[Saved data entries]
───

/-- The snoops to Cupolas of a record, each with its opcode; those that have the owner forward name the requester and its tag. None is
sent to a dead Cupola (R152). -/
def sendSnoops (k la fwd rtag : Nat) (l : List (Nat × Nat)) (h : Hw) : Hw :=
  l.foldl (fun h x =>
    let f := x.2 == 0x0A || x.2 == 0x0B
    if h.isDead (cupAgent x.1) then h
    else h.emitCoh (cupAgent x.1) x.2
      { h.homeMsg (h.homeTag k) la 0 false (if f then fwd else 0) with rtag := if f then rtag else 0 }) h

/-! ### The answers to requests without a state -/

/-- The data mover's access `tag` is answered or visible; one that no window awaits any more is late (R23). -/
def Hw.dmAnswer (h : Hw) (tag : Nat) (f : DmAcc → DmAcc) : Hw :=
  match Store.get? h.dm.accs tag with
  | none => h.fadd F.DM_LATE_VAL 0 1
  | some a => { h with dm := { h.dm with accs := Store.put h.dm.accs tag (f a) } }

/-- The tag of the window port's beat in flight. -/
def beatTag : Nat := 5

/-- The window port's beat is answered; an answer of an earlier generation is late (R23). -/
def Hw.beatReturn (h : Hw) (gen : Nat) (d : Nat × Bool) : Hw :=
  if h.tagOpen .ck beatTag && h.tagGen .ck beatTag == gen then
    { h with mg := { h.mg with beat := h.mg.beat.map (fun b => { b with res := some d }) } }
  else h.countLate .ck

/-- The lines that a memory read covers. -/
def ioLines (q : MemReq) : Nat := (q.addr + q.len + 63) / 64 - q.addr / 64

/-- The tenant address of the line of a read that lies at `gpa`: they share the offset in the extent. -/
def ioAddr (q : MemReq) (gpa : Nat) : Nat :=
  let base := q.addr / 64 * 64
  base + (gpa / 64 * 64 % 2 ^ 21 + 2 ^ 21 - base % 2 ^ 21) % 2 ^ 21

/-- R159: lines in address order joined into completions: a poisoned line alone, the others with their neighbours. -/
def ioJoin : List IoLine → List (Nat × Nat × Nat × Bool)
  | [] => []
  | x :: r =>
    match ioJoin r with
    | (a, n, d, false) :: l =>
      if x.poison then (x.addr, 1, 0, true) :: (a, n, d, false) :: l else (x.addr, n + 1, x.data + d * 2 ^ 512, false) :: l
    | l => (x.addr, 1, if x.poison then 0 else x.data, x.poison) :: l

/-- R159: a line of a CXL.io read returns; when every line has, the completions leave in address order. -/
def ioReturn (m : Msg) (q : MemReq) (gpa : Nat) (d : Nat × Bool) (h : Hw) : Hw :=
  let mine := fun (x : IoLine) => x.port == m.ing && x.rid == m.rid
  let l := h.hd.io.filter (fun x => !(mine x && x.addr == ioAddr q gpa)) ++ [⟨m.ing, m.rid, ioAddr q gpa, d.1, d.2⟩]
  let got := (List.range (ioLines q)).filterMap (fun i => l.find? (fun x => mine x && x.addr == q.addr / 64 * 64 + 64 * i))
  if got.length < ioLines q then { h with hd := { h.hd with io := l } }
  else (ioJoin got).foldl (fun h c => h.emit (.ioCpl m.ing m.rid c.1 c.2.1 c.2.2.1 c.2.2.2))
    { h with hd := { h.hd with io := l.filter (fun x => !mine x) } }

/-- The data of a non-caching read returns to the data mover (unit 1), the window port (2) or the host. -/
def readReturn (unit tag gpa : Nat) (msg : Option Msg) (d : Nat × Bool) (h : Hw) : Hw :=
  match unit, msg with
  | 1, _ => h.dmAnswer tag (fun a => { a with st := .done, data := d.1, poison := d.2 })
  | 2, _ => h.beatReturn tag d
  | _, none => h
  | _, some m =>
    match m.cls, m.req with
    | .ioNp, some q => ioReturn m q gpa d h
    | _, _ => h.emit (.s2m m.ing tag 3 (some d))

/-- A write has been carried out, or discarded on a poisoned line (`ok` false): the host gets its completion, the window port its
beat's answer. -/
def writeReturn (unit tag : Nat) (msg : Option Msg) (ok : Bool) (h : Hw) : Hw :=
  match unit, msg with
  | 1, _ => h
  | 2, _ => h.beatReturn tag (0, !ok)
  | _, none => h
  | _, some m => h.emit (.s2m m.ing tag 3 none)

───

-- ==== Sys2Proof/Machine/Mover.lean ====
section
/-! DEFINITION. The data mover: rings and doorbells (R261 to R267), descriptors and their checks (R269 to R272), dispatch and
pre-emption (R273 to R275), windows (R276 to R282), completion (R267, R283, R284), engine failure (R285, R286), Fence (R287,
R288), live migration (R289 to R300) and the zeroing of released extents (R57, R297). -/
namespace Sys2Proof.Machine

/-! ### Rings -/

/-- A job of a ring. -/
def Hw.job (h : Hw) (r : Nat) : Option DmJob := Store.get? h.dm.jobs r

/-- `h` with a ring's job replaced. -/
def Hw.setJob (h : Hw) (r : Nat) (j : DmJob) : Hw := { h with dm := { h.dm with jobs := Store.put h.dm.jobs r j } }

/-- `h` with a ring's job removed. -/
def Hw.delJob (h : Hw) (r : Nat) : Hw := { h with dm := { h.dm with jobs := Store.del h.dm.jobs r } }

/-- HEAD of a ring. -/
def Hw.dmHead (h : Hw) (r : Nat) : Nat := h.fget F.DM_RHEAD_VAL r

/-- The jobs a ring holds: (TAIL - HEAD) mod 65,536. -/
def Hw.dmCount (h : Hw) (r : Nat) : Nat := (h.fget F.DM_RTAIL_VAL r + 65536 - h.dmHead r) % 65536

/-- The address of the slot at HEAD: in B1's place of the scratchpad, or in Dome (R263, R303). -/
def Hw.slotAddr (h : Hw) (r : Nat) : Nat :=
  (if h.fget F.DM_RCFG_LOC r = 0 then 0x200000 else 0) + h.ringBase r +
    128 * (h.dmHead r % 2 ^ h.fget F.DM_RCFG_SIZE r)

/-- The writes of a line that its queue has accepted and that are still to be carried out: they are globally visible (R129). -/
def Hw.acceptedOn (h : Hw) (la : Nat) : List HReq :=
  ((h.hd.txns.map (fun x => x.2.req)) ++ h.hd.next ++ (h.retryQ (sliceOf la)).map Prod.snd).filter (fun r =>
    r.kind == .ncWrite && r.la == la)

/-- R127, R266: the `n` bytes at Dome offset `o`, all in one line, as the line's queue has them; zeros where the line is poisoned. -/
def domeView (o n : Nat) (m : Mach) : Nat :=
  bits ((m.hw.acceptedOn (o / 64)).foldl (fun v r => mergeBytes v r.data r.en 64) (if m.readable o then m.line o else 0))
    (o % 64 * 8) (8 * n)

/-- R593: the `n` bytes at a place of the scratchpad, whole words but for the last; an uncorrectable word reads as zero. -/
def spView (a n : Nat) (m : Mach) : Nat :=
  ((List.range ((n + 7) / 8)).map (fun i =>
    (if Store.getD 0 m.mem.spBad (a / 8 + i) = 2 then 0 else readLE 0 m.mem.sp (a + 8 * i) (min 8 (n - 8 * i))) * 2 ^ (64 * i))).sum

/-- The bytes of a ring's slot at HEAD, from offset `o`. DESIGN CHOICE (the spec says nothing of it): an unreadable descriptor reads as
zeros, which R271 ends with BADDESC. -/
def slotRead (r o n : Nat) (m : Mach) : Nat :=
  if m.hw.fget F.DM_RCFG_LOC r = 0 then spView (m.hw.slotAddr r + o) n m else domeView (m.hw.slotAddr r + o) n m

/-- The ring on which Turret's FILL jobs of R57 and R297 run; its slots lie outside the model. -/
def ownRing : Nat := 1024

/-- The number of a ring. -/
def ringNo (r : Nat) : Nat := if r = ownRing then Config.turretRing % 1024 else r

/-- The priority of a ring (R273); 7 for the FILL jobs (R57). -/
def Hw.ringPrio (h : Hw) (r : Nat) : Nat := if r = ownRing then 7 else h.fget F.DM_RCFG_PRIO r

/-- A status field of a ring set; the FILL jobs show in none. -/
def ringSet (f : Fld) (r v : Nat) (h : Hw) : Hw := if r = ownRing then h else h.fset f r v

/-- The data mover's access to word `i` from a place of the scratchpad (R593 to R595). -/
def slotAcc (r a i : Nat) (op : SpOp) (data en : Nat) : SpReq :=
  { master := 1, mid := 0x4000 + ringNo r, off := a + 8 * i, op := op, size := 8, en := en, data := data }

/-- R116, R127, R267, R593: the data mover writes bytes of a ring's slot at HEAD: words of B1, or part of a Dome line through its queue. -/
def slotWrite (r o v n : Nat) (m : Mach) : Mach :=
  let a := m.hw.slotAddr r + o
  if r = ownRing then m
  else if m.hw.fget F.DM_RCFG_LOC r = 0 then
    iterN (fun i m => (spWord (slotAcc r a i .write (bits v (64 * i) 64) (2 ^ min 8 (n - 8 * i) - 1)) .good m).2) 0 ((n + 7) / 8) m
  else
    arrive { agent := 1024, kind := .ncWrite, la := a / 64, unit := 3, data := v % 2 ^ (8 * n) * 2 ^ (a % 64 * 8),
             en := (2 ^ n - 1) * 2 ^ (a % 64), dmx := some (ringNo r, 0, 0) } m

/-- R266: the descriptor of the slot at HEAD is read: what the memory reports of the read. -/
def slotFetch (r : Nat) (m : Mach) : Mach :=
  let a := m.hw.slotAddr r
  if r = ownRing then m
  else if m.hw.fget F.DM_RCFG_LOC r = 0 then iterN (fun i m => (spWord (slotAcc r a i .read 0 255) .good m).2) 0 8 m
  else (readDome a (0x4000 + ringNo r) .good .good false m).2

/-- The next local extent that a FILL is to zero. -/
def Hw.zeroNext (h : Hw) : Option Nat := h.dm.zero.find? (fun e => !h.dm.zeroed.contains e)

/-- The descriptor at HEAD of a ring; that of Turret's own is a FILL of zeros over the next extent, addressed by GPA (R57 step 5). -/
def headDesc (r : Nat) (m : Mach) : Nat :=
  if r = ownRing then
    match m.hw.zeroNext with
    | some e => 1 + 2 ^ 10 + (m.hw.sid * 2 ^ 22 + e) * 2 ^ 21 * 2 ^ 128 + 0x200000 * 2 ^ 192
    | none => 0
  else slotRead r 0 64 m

───

Repeat exactly the lines above from the one with "io := l.filter" up to and including the one with "m q gpa d h". No other line belongs in the reply.

    { h with hd := { h.hd with io := l.filter (fun x => !mine x) } }

/-- The data of a non-caching read returns to the data mover (unit 1), the window port (2) or the host. -/
def readReturn (unit tag gpa : Nat) (msg : Option Msg) (d : Nat × Bool) (h : Hw) : Hw :=
  match unit, msg with
  | 1, _ => h.dmAnswer tag (fun a => { a with st := .done, data := d.1, poison := d.2 })
  | 2, _ => h.beatReturn tag d
  | _, none => h
  | _, some m =>
    match m.cls, m.req with
    | .ioNp, some q => ioReturn m q gpa d h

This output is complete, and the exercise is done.